A hopeful view

Rarely do I buy a book for its title alone, but the other day I was attracted by just such a lure. I had been feeling glum after considering some of the current literature on the possibilities of a nuclear holocaust. The twenty-first century looked forlorn and menacing - if indeed such a century would come at all to the civilization we know and to the planet on which we make our home. My eye happened to fall upon the notice of a book called 2081: A Hopeful View of the Human Future. That was just the antidote required, I thought, and, the book not being available at our local library, I ordered it through my bookstore. It came with the comforting speed of horse-and-buggy days, not at all as one might expect a book to travel which deals with the wonders of the space age.

Gerard K. O'Neill, its author, is a professor of physics at Princeton, who has been convinced for some years that the hope of mankind is the establishment of colonies in space. He has apparently persuaded the scientific community of the relevance of his research in this field, and he heads an institute concentrating on the various aspects of science, known and unknown, which can bring such an achievement to pass within a relatively near future. Obviously I am not capable of judging the evidence or testing the hypotheses upon which Professor O'Neill bases his case. I am afraid, moreover, that I am by nature and by long habitude too earthbound a creature to savor fully the delights he envisages. Nevertheless I must admit that in philosophical terms his approach to the future is beguiling.
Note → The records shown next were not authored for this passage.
-- ==== Sys2Proof/Machine/Jobs.lean ====
section
/-!
DEFINITION. The cutters of the Quarry banks: the classes and the order of jobs, suspension and resumption (R113-R116), and
the upstream keystream that map seal asks for (R118).
-/
namespace Sys2Proof.Machine
open Sys2Proof

/-! ### Banks -/

/-- The power domain of a quad (R335). -/
def quadDomain (q : Nat) : Nat := if q < 4 then q else q + 3

/-- A bank takes work: its domain is on (R336). -/
def Dev.bankOn (d : Dev) (q : Nat) : Bool := d.rd .pdState (quadDomain q) == 2

/-- Ticks of a block: 200 cycles of the bank clock (R113). -/
def Dev.blockTicks (d : Dev) (q : Nat) : Nat := if d.profile q = 3 then 400 else 200

/-- The class of a job (R115): its source's; a grant's keystream is P0 for an allocation with LAT_BOUND 1 on a LATENCY quad. -/
def Dev.jobClass (d : Dev) : JobSource → Nat
  | .grant t a _ => if d.latency t && d.on .latBound a then 0 else 2
  | .downstream _ => 1
  | .recut _ => 1
  | .integrity _ => 3
  | .gcm => 4

/-- The bank that serves a source; none for management jobs, which go round-robin (R114). -/
def sourceBank : JobSource → Option Nat
  | .grant t _ _ => some (quadOf t)
  | .downstream t => some (quadOf t)
  | .recut g => some (quadOf (treeOfTerm g))
  | .integrity t => some (quadOf t)
  | .gcm => none

/-! ### The order of jobs (R115, R116) -/

/-- The blocks a running job has made by tick `e`. -/
def Job.madeBy (j : Job) (e block : Nat) : Nat := min j.blocks ((e - j.since) / block)

/-- A job at a block boundary, `k` blocks further on: what a suspension saves (R116). The value of a running GHASH or integrity
code is the cipher's (DESIGN CHOICE, log row 4). -/
def Job.after (j : Job) (k : Nat) : Job :=
  { j with blocks := j.blocks - k, ctr := j.ctr + k, pos := j.pos + 16 * k, mac := Config.runningCode j.mac k }

/-- The running job to suspend for class `c`: least urgent and less urgent than `c`, the latest started on a tie. -/
def victim (c : Nat) (l : List Job) : Option Job :=
  (l.filter fun j => c < j.cls).foldl (fun acc j => match acc with
    | none => some j
    | some b => if b.cls < j.cls ∨ (b.cls = j.cls ∧ b.since ≤ j.since) then some j else some b) none

/-- The next job of a bank whose cutter frees: the most urgent class; within it a suspended job before queued ones, each in its
order of arrival. -/
def nextJob (b : Bank) : Option (Bool × Job) :=
  let best : List Job → Option Job := fun l => l.foldl (fun acc j => match acc with
    | none => some j
    | some x => if j.cls < x.cls then some j else some x) none
  match best b.suspended, best b.queue with
  | none, none => none
  | some s, none => some (true, s)
  | none, some q => some (false, q)
  | some s, some q => if s.cls ≤ q.cls then some (true, s) else some (false, q)

/-- A job takes a cutter at tick `e`: the time it waited stays counted. -/
def Job.begin (j : Job) (e : Nat) : Job := { j with waited := j.waited + (e - j.since), since := e }

/-- Job `j` of a bank ends at tick `e`, and its cutter takes the next one (R116). -/
def Bank.finish (b : Bank) (e : Nat) (j : Job) : Bank :=
  let b := { b with running := b.running.filter (· != j) }
  match nextJob b with
  | none => b
  | some (true, k) => { b with suspended := b.suspended.filter (· != k), running := b.running ++ [k.begin e] }
  | some (false, k) => { b with queue := b.queue.filter (· != k), running := b.running ++ [k.begin e] }

/-- The running job that ends first, with its end. -/
def Bank.nextEnd (b : Bank) (block : Nat) : Option (Nat × Job) :=
  b.running.foldl (fun acc j =>
    let e := j.since + j.blocks * block
    match acc with
    | none => some (e, j)
    | some x => if e < x.1 then some (e, j) else some x) none

/-- The jobs a bank holds. -/
def Bank.jobs (b : Bank) : List Job := b.running ++ b.suspended ++ b.queue

/-- The tick at which the last of the jobs `ids` ends, as the bank stands. -/
def Bank.endOf (block : Nat) : Nat → Bank → List Nat → Nat → Nat
  | 0, _, _, last => last
  | fuel + 1, b, ids, last =>
    if ids.isEmpty then last
    else match b.nextEnd block with
      | none => last
      | some (e, j) => Bank.endOf block fuel (b.finish e j) (ids.filter (· != j.id)) (if ids.contains j.id then e else last)

/-! ### Keystream produced (R118) -/

/-- Bytes of a tree's region of the upstream store, and of the downstream store (R113). -/
def upstreamStore : Nat := 196608
def downstreamStore : Nat := 262144

/-- Chunks that continue what is made from the start on. -/
def Keystream.join : Nat → Keystream → Keystream
  | 0, k => k
  | fuel + 1, k =>
    match k.done.find? fun c => c.1 == k.made with
    | some c => Keystream.join fuel { k with made := k.made + c.2, done := k.done.filter (· != c) }
    | none => k

/-- `bytes` of keystream at output position `pos` have been written. -/
def Keystream.produce (k : Keystream) (pos bytes : Nat) : Keystream :=
  Keystream.join (k.done.length + 1) { k with done := k.done ++ [(pos, bytes)] }

/-- The bytes of a burst's structure that are produced and not yet used. -/
def Keystream.ready (k : Keystream) : Nat := k.made + (k.done.map (·.2)).sum

/-- A tree's upstream keystream goes, and KS_READY falls by what of it was ready (R113). -/
def Dev.forgetKeystream (d : Dev) (t : Nat) : Dev :=
  let l := (d.tree t).keystream
  if l.isEmpty then d
  else
    let ready := d.rd .ksReady (quadOf t) - (l.map Keystream.ready).sum
    (d.wr .ksReady (quadOf t) ready).modTree t fun x => { x with keystream := [] }

/-- `blocks` blocks of job `j`, from its output position on, are made: upstream keystream joins its structure's and counts in
KS_READY. -/
def Dev.credit (d : Dev) (j : Job) (blocks : Nat) : Dev :=
  match j.src with
  | .grant t a b =>
    if blocks ≠ 0 && (d.tree t).keystream.any fun k => k.burst == b && k.alloc == a then
      (d.modTree t fun x => { x with keystream := x.keystream.map fun k =>
        if k.burst = b ∧ k.alloc = a then k.produce j.pos (16 * blocks) else k }).add .ksReady (quadOf t) (16 * blocks)
    else d
  | _ => d

/-! ### A bank runs (R116) -/

/-- A management job that waits for an open bank takes the place that one leaves (R114). -/
def Bank.gcmHeld (b : Bank) : Nat := (b.jobs.filter fun j => j.src == .gcm).length

/-- The ends of jobs up to tick `n`, in their order. -/
def Dev.runBank (n q : Nat) : Nat → Dev → Dev
  | 0, d => d
  | fuel + 1, d =>
    match (d.bank q).nextEnd (d.blockTicks q) with
    | none => d
    | some (e, j) =>
      if e ≤ n then Dev.runBank n q fuel ((d.modBank q fun b => b.finish e j).credit j j.blocks) else d

/-- Bank `q` at tick `n`. -/
def Dev.settleBank (d : Dev) (n q : Nat) : Dev := Dev.runBank n q (d.bank q).jobs.length d

/-- A job joins a bank (R116): an idle cutter; or the cutter of a less urgent job, which completes its block and saves its
state; or a place in the queue, counted while every suspension slot is full. -/
def Dev.addJob (d : Dev) (n q : Nat) (j : Job) : Dev :=
  let b := d.bank q
  if b.running.length < 640 then d.modBank q fun b => { b with running := b.running ++ [j.begin n] }
  else match victim j.cls b.running with
    | none => d.modBank q fun b => { b with queue := b.queue ++ [j] }
    | some v =>
      if b.suspended.length < 64 then
        let block := d.blockTicks q
        let k := min v.blocks (v.madeBy n block + 1)
        let e := v.since + k * block
        let rest : Job := { v.after k with since := e }
        let d := (if rest.blocks = 0 then d else d.bump .suspensions q).credit v k
        d.modBank q fun b => { b with
          running := b.running.filter (· != v) ++ [j.begin e],
          suspended := if rest.blocks = 0 then b.suspended else b.suspended ++ [rest] }
      else (d.bump .suspFull q).modBank q fun b => { b with queue := b.queue ++ [j] }

/-- A job of a source is queued at bank `q` at tick `n`. -/
def Dev.queueJob (d : Dev) (n q : Nat) (src : JobSource) (slot : Option Nat) (ctr pos blocks : Nat) : Dev :=
  let cls := d.jobClass src
  let d := d.settleBank n q
  let id := (d.bank q).nextId
  (d.modBank q fun b => { b with nextId := id + 1 }).addJob n q
    { id := id, src := src, base := cls, cls := cls, slot := slot, ctr := ctr, pos := pos, blocks := blocks, mac := 0,
      waited := 0, since := n }

/-- Blocks of one job of a keystream or recut: a stream is cut into such jobs, so that several cutters work on it (DESIGN CHOICE,
log row 92). -/
def chunkBlocks : Nat := 16

/-- The jobs of a stream of `blocks` blocks from counter `ctr` and output position `pos` on, queued at bank `q`. -/
def Dev.queueStream (d : Dev) (n q : Nat) (src : JobSource) (slot : Option Nat) (ctr pos blocks : Nat) : Dev :=
  d.each (List.range (ceilDiv blocks chunkBlocks)) fun d k =>
    d.queueJob n q src slot (ctr + chunkBlocks * k) (pos + 16 * chunkBlocks * k) (min chunkBlocks (blocks - chunkBlocks * k))

/-- The tick at which jobs `first` and later of bank `q` have all ended, as the bank stands at tick `n`. -/
def Dev.streamEnd (d : Dev) (n q first : Nat) : Nat :=
  let b := d.bank q
  let ids := (b.jobs.filter fun j => first ≤ j.id).map (·.id)
  Bank.endOf (d.blockTicks q) b.jobs.length b ids n

/-! ### The upstream store (R118) -/

/-- Bytes of a tree's region that are produced or being produced. -/
def Tree.storeUsed (x : Tree) : Nat := (x.keystream.map fun k => k.asked).sum

/-- The next chunk of the first structure that has one left, as space allows. -/
def Dev.nextChunk (d : Dev) (t : Nat) : Option (Keystream × Nat) :=
  match (d.tree t).keystream.find? fun k => decide (k.asked < k.bytes) with
  | none => none
  | some k =>
    let c := min (16 * chunkBlocks) (k.bytes - k.asked)
    if (d.tree t).storeUsed + c ≤ upstreamStore then some (k, c) else none

/-- Jobs are queued in order of expected arrival, as space in the region frees. -/
def Dev.fillStore (n t : Nat) : Nat → Dev → Dev
  | 0, d => d
  | fuel + 1, d =>
    match d.nextChunk t with
    | none => d
    | some (k, c) =>
      let d := d.modTree t fun x => { x with keystream := x.keystream.map fun y =>
        if y = k then { y with asked := y.asked + c } else y }
      Dev.fillStore n t fuel
        (d.queueJob n (quadOf t) (.grant t k.alloc k.burst) (some k.slot) (k.ctr + k.asked / 16) k.asked (ceilDiv c 16))

/-- Chunks that a full region holds. -/
def storeChunks : Nat := 768

/-- Structures join a tree's region, and their keystream is begun. -/
def Dev.askKeystream (d : Dev) (n t : Nat) (l : List Keystream) : Dev :=
  if l.isEmpty || !d.bankOn (quadOf t) then d
  else Dev.fillStore n t storeChunks (d.modTree t fun x => { x with keystream := x.keystream ++ l })

/-- The keystream of a burst goes, used or not, and its space frees (R118). -/
def Dev.dropKeystream (d : Dev) (n t : Nat) (b : BurstRef) : Dev :=
  let gone := (d.tree t).keystream.filter fun k => k.burst == b
  if gone.isEmpty then d
  else
    let q := quadOf t
    let d := d.modTree t fun x => { x with keystream := x.keystream.filter fun k => k.burst != b }
    Dev.fillStore n t storeChunks (d.wr .ksReady q (d.rd .ksReady q - (gone.map fun k => k.ready).sum))

/-- The keystream of bytes below `stop` of a structure is not produced (R118). What the region could not yet hold is made as the
burst's own bytes free it (DEDUCED, log row 92). -/
def Dev.keystreamLate (d : Dev) (t : Nat) (b : BurstRef) (alloc stop : Nat) : Bool :=
  match (d.tree t).keystream.find? fun k => k.burst == b && k.alloc == alloc with
  | some k => decide (k.made < stop) && decide (k.made < k.asked)
  | none => true

/-! ### Management jobs (R114) -/

/-- The banks open to management jobs: those whose quads are neither in ECONOMY nor changing profile; if there is none, every
bank. -/
def Dev.gcmBanks (d : Dev) : List Nat :=
  let on := (List.range 8).filter d.bankOn
  let ok := on.filter fun q => d.profile q != 3 && (d.quad q).change == 0
  if ok.isEmpty then on else ok

/-- The bank of the next management job: round-robin over the open banks, skipping those with eight. -/
def Dev.nextGcmBank (d : Dev) : Option Nat :=
  let l := d.gcmBanks
  let order := (l.filter fun q => decide (d.mgmt.gcmBank ≤ q)) ++ l.filter fun q => decide (q < d.mgmt.gcmBank)
  order.find? fun q => (d.bank q).gcmHeld < 8

/-- The management jobs that wait take the places open at tick `n`. -/
def Dev.placeGcm (n : Nat) : Nat → Dev → Dev
  | 0, d => d
  | fuel + 1, d =>
    match d.mgmt.gcmWaiting with
    | [] => d
    | blocks :: rest =>
      match d.nextGcmBank with
      | none => d
      | some q =>
        let d := ({ d with mgmt := { d.mgmt with gcmWaiting := rest, gcmBank := (q + 1) % 8 } }).bump .mgmtJobs q
        let cycles := if d.profile q = 3 then 8 else 4
        let d := d.modBank q fun b => { b with ghashUntil := max b.ghashUntil n + cycles * blocks }
        Dev.placeGcm n fuel (d.queueJob n q .gcm none 0 0 blocks)

/-- Every bank at tick `n`. -/
def Dev.settleBanks (d : Dev) (n : Nat) : Dev := d.each (List.range 8) fun d q => d.settleBank n q

/-- A message of `bytes` bytes is sealed or opened: one job (R114). -/
def Dev.gcmJob (d : Dev) (n bytes : Nat) : Dev :=
  let d := d.settleBanks n
  let d := { d with mgmt := { d.mgmt with gcmWaiting := d.mgmt.gcmWaiting ++ [ceilDiv bytes 16 + 1] } }
  Dev.placeGcm n d.mgmt.gcmWaiting.length d

/-- The integrity code of a message of `bytes` bytes of tree `t` (R115, R127). -/
def Dev.integrityJob (d : Dev) (n t bytes : Nat) : Dev :=
  if d.bankOn (quadOf t) then d.queueJob n (quadOf t) (.integrity t) none 0 0 (ceilDiv bytes 16) else d

/-! ### Jobs of an erased slot (R27, R124) -/

/-- A slot is erased at tick `n`: the cutters that use it finish their block under the old key, and no job goes on with it. -/
def Bank.eraseSlot (b : Bank) (n block s : Nat) : Bank :=
  { b with
    running := b.running.map fun j =>
      if j.slot = some s then { j with blocks := min j.blocks (j.madeBy n block + 1) } else j,
    queue := b.queue.filter fun j => j.slot != some s,
    suspended := b.suspended.filter fun j => j.slot != some s }

/-- The class of a P3 or P4 job that has waited `w` ticks: one up for each 250 us, never above P1 (R115). -/
def promoted (base w : Nat) : Nat := if base < 3 then base else max 1 (base - w / 311040)

/-! ### Meanings -/

/-- JOB_QUEUED (R114-R116): a management job goes to the next open bank, every other to bank `q`, its source's own. -/
def execJobQueued (n q : Nat) (j : JobReq) (st : State) : Host.Outcome State Fault Refusal :=
  if q < 8 then
    .next (st.at_ n fun n d =>
      match sourceBank j.src with
      | none => d.gcmJob n (16 * (j.blocks - 1))
      | some k => if k = q ∧ d.bankOn q = true then d.queueJob n q j.src none 0 0 j.blocks else d)
  else .fault .noSuchElement

/-- JOB_RESUME (R116): job `id` ends and its cutter frees. -/
def execJobResume (n q id : Nat) (st : State) : Host.Outcome State Fault Refusal :=
  onElement q 8 st fun st => st.at_ n fun n d =>
    if (d.bank q).running.any fun j => j.id == id && decide (j.since + j.blocks * d.blockTicks q ≤ n) then
      let d := d.settleBank n q
      Dev.placeGcm n d.mgmt.gcmWaiting.length d
    else d

/-- JOB_PROMOTE (R115): the time a job has waited, its time on a cutter left out. -/
def execJobPromote (n q id : Nat) (st : State) : Host.Outcome State Fault Refusal :=
  onElement q 8 st fun st => st.at_ n fun n d =>
    let up : Job → Job := fun j => if j.id = id then { j with cls := promoted j.base (j.waited + (n - j.since)) } else j
    d.modBank q fun b => { b with queue := b.queue.map up, suspended := b.suspended.map up }

end Sys2Proof.Machine
end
The trouble with almost all current attempts to assess a safe and happy future for mankind is that they end up with some kind of a worldwide authoritarianism and a static society. From Plato to Huxley, utopians have seen the ideal social order as one running within rigid grooves. As the nuclear danger has become more manifest, and pollution and overpopulation have increasingly haunted even the most optimistic minds, some kind of centralized dictatorship has appeared the one sure remedy. It could be a benign dictatorship , of course, and even a very pleasing and orderly kind of control; but still man would share his diminished resources according to strict rules laid down from above.
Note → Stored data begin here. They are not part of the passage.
-- ==== Sys2Proof/Machine/Receive.lean ====
section
/-!
DEFINITION. Upstream bursts: RXRST_T[n] (R45), the delimiter search and its outcomes (R46-R49), status reports (R90, R91),
frames (R51, R122, R123), management messages (R63, R69), discovery (R73), ranging (R74), continuous ranging (R76-R78),
the listening standby (R272).
-/
namespace Sys2Proof.Machine
open Sys2Proof

/-! ### Rates and distances -/

/-- An upstream bit in ps. -/
def bitPs (rate : Nat) : Rat := (1000000000000 : Rat) / rateBps rate

/-- TARGET_RTD in force in ns (R35): the profile's default until the host writes it. -/
def Dev.targetRtd (d : Dev) (t : Nat) : Nat :=
  if (d.tree t).targetWritten then d.rd .targetRtd t else if d.treeProfile t = 2 then 440000 else 240000

/-- Rounding a rational to the nearest integer, halves up. -/
def nearest (x : Rat) : Int := (x + 1 / 2).floor

/-- Lengths in ns of the quiet window (R71) and the ranging window (R74). -/
def Dev.quietNs (d : Dev) (t : Nat) : Nat := if d.treeProfile t = 2 then 512000 else 256000
def Dev.rangingNs (d : Dev) (t : Nat) : Nat := if d.treeProfile t = 2 then 128000 else 64000

/-- The bit that a tree slice has in SLICES_GATED (R36). -/
def Dev.gated (d : Dev) (t : Nat) : Bool := bitAt (d.rd .slicesGated (quadOf t)) (t % 4)

/-! ### Finding a burst -/

/-- The sealed map a burst belongs to. -/
def Dev.mapOf (d : Dev) (t : Nat) (b : BurstRef) : Option Map :=
  (d.tree t).maps.find? fun m => m.sfc == b.sfc && m.point == b.point

def Dev.burstOf (d : Dev) (t : Nat) (b : BurstRef) : Option MapBurst :=
  match d.mapOf t b with
  | some m => m.bursts[b.pos]?
  | none => none

/-- The line bytes before a burst's span that no other burst of its map takes, from the end of the one before it. -/
def Map.gapBefore (m : Map) (x : MapBurst) : Nat :=
  x.start - (m.bursts.map fun y =>
    if y.window.isNone ∧ y.start < x.start then y.start + y.cost else 0).foldl max 0

/-- At least 2 x ACQ_BITS of idle line lie before a burst (R272). -/
def Dev.idleBefore (d : Dev) (t : Nat) (b : BurstRef) (x : MapBurst) : Bool :=
  match d.mapOf t b with
  | some m => decide (2 * d.rd .acqBits t ≤ 8 * m.gapBefore x)
  | none => false

/-- Changing a burst of a sealed map. -/
def Dev.modBurst (d : Dev) (t : Nat) (b : BurstRef) (f : MapBurst → MapBurst) : Dev :=
  d.modTree t fun x => { x with maps := x.maps.map fun m =>
    if m.sfc = b.sfc ∧ m.point = b.point then { m with bursts := m.bursts.modify b.pos f } else m }

/-- The maps sealed after a burst's own, oldest first. -/
def mapsAfter (b : BurstRef) : List Map → List Map
  | [] => []
  | m :: rest => if m.sfc = b.sfc ∧ m.point = b.point then rest else mapsAfter b rest

/-- Bytes an allocation is granted in maps. -/
def grantedIn (ms : List Map) (a : Nat) : Nat :=
  (ms.map fun m => (m.bursts.map fun b => (b.grants.map fun g => if g.alloc = a then g.size else 0).sum).sum).sum

/-! ### RXRST (R45) -/

/-- The tick, of the picoseconds `ps` after the arrival period's reference, rounded down to a tick. -/
def Dev.refTick (d : Dev) (b : BurstRef) : Nat :=
  d.rd .frameTick 0 - (d.rd .superframe 0 - b.sfc) * frameTicks + (b.sfc - d.rd .superframe 0) * frameTicks +
    (match b.point with | .frame => 0 | .sub k => k * subTicks)

/-- S of R273: the tracked leg shift, or the host's estimate while the tree acquires. -/
def Dev.legS (d : Dev) (t : Nat) : Rat := ((if d.rd .listenState t = 2 then d.rdS .legShiftPs t else d.rdS .legDeltaPs t : Int) : Rat)

/-- The shift of the arrivals of frame `sfc` (R272, R275): the leg's while listening; after a take-over the leg's for the
frames of the former unit, then the whole shift until the terminals apply the message. -/
def Dev.arrivalShift (d : Dev) (t sfc : Nat) : Rat :=
  if d.rd .unitRole 0 = 2 then d.legS t
  else match (d.tree t).shift with
    | some (leg, whole, k, till) => if sfc < k then leg else if sfc < till then whole else 0
    | none => 0

/-- The first preamble bit of a burst in ps after its reference time, without shift: TARGET_RTD exactly, the start at the upstream
bit period (R75). -/
def Dev.unshiftedPs (d : Dev) (t : Nat) (x : MapBurst) : Rat :=
  (d.targetRtd t : Rat) * 1000 + (x.start : Rat) * 8 * bitPs (d.upRate t)

/-- The expected first preamble bit of a burst of frame `sfc`, in ps after its reference time (R75, R272). -/
def Dev.expectedPs (d : Dev) (t sfc : Nat) (x : MapBurst) : Rat := d.unshiftedPs t x + d.arrivalShift t sfc

/-- The preamble of an entry in ps. -/
def Dev.preamblePs (d : Dev) (t e : Nat) : Rat := (64 * d.rd .bpRepeat (4 * t + e) : Nat) * bitPs (d.upRate t)

/-- The length of a burst's window in ps: the quiet window of discovery, or the ranging window. -/
def Dev.windowLen (d : Dev) (t : Nat) (x : MapBurst) : Nat :=
  (if x.kind = .discovery then d.quietNs t else d.rangingNs t) * 1000

/-- The tick at which a time in ps after a burst's reference time falls, rounded down. -/
def Dev.psTick (d : Dev) (b : BurstRef) (ps : Rat) : Nat :=
  ((d.refTick b : Int) + (ps * 124416 / 100000000).floor).toNat

/-- A pulse on RXRST_T[t] (R45), RXRST_LEAD ticks before tick `at_`, RXRST_WIDTH ticks wide. A lead below the width overlaps the
preamble: the start is then open (DESIGN CHOICE, log row 3). -/
def Dev.pulse (d : Dev) (t at_ : Nat) : Dev :=
  let width := d.rd .rxrstWidth t
  if width ≤ d.rd .rxrstLead t then
    let start := at_ - d.rd .rxrstLead t
    (d.modTree t fun x => { x with rxrst := some (start, width) }).emit (.rxrst t start width)
  else
    let (v, d) := d.draw
    (d.modTree t fun x => { x with rxrst := some (v, width) }).emit (.rxrst t v width)

/-- Where a burst's pulse belongs: its expected first preamble bit, or the start of its window (R45). -/
def Dev.pulsePs (d : Dev) (t : Nat) (b : BurstRef) (x : MapBurst) : Rat :=
  match x.window with
  | some w => (w : Rat)
  | none => d.expectedPs t b.sfc x

/-- A Burst Receiver takes bursts: its slice is powered (R36), not shut (R283), not in reset, and its unit not FENCED (R264). -/
def Dev.receives (d : Dev) (t : Nat) : Bool :=
  !d.gated t && !d.treeShut t && !(d.tree t).inReset && d.rd .unitRole 0 != 3

/-- RXRST_PULSE (R45): the one pulse of a burst, or of a window before its first response. -/
def execRxrstPulse (n t : Nat) (b : BurstRef) (st : State) : Host.Outcome State Fault Refusal :=
  onElement t 32 st fun st => st.at_ n fun _ d =>
    match d.burstOf t b with
    | none => d
    | some x =>
      if x.pulsed || !d.receives t then d
      else (d.modBurst t b fun y => { y with pulsed := true }).pulse t (d.psTick b (d.pulsePs t b x))

/-! ### Arrivals and outcomes (R46, R47) -/

/-- A tick in ps. -/
def tickPs : Rat := (100000000 : Rat) / 124416

/-- A place of a delimiter search in ps after a burst's reference time: tick, bit position and recovered-clock phase (R47). -/
def Dev.placePs (d : Dev) (t : Nat) (b : BurstRef) (p : DelimPlace) : Rat :=
  (((p.tick : Int) - (d.refTick b : Int) : Int) : Rat) * tickPs + (p.bit : Rat) * bitPs (d.upRate t) + (p.phase : Rat) * 5

/-- The report of an arrival: to the nearest 5 ps (R47; DEDUCED, log row 96). -/
def reportPs (x : Rat) : Rat := 5 * (nearest (x / 5) : Rat)

/-- The outcome of a burst. -/
inductive BurstOutcome where
  | missed | unframed | framed | mismatch
  deriving DecidableEq, Repr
The entrancing part of Professor O'Neill's vision is that it gets out of this dilemma, by picturing the human race as engaged upon new pursuits, with a new abundance of energy and of natural resources at its disposal. In settling space - occupying, as he likes to put it, ''the high frontier'' - men and women will live in a universe that is expanding, not contracting; they will find variety, initiative, independence, and freedom. It is not only that the space colonies will be decentralized and relatively small, holding the equivalent population of an old-fashioned town, nor that they will have gardens, shaded walkways, and as much sun and fair weather as seems agreeable. The important point is that they will be part of an ongoing adventure of the human race. Planet Earth, which has given men their natures and shaped their being, will remain like a fabled garden of Eden, still visited and cherished, but no longer the focus of troubles and dreams.

It is extraordinary that a reputable scientist should be able to talk about space colonies as within the reach of practicality and as attainable a hundred years from now. But Professor O'Neill is a serious man, and I like his quotation from the futurist, Arthur Clarke, to the effect that ''anything that is theoretically possible will be achieved in practice, no matter what the technical difficulties, if it is desired greatly enough.''

The intensity of our desire for space colonies is, of course, the crucial factor in any prognostication. Judged by the feeble resources at present devoted by the government to this field, our longings would seem to be bent toward other , more terrestrial, concerns. But there is a deeper question. Is man really prepared for so great a leap forward? Would he not want to put the advances of technology to other ends, more closely related to familiar scenes and fireside pleasures? The Greeks, perhaps wisely, used their early mastery of technology to create for themselves theat-rical effects and playthings. It is striking that aluminum, which a century ago was a pure element more rare and precious than platinum, should today have been put to making the wonderfully light tent posts for the shelter we were erecting the other day in nearby woods. Conceivably other computer-age marvels will be devoted to similar ends - to restoring the age of sail, for example, in a form suitable for transporting great cargoes.

Men, like the weather, are unpredictable; that is the one sure thing about them, and perhaps the best and noblest. Almost the only sure prediction is that men will somehow or other manage to survive, whether in space or on solid Earth.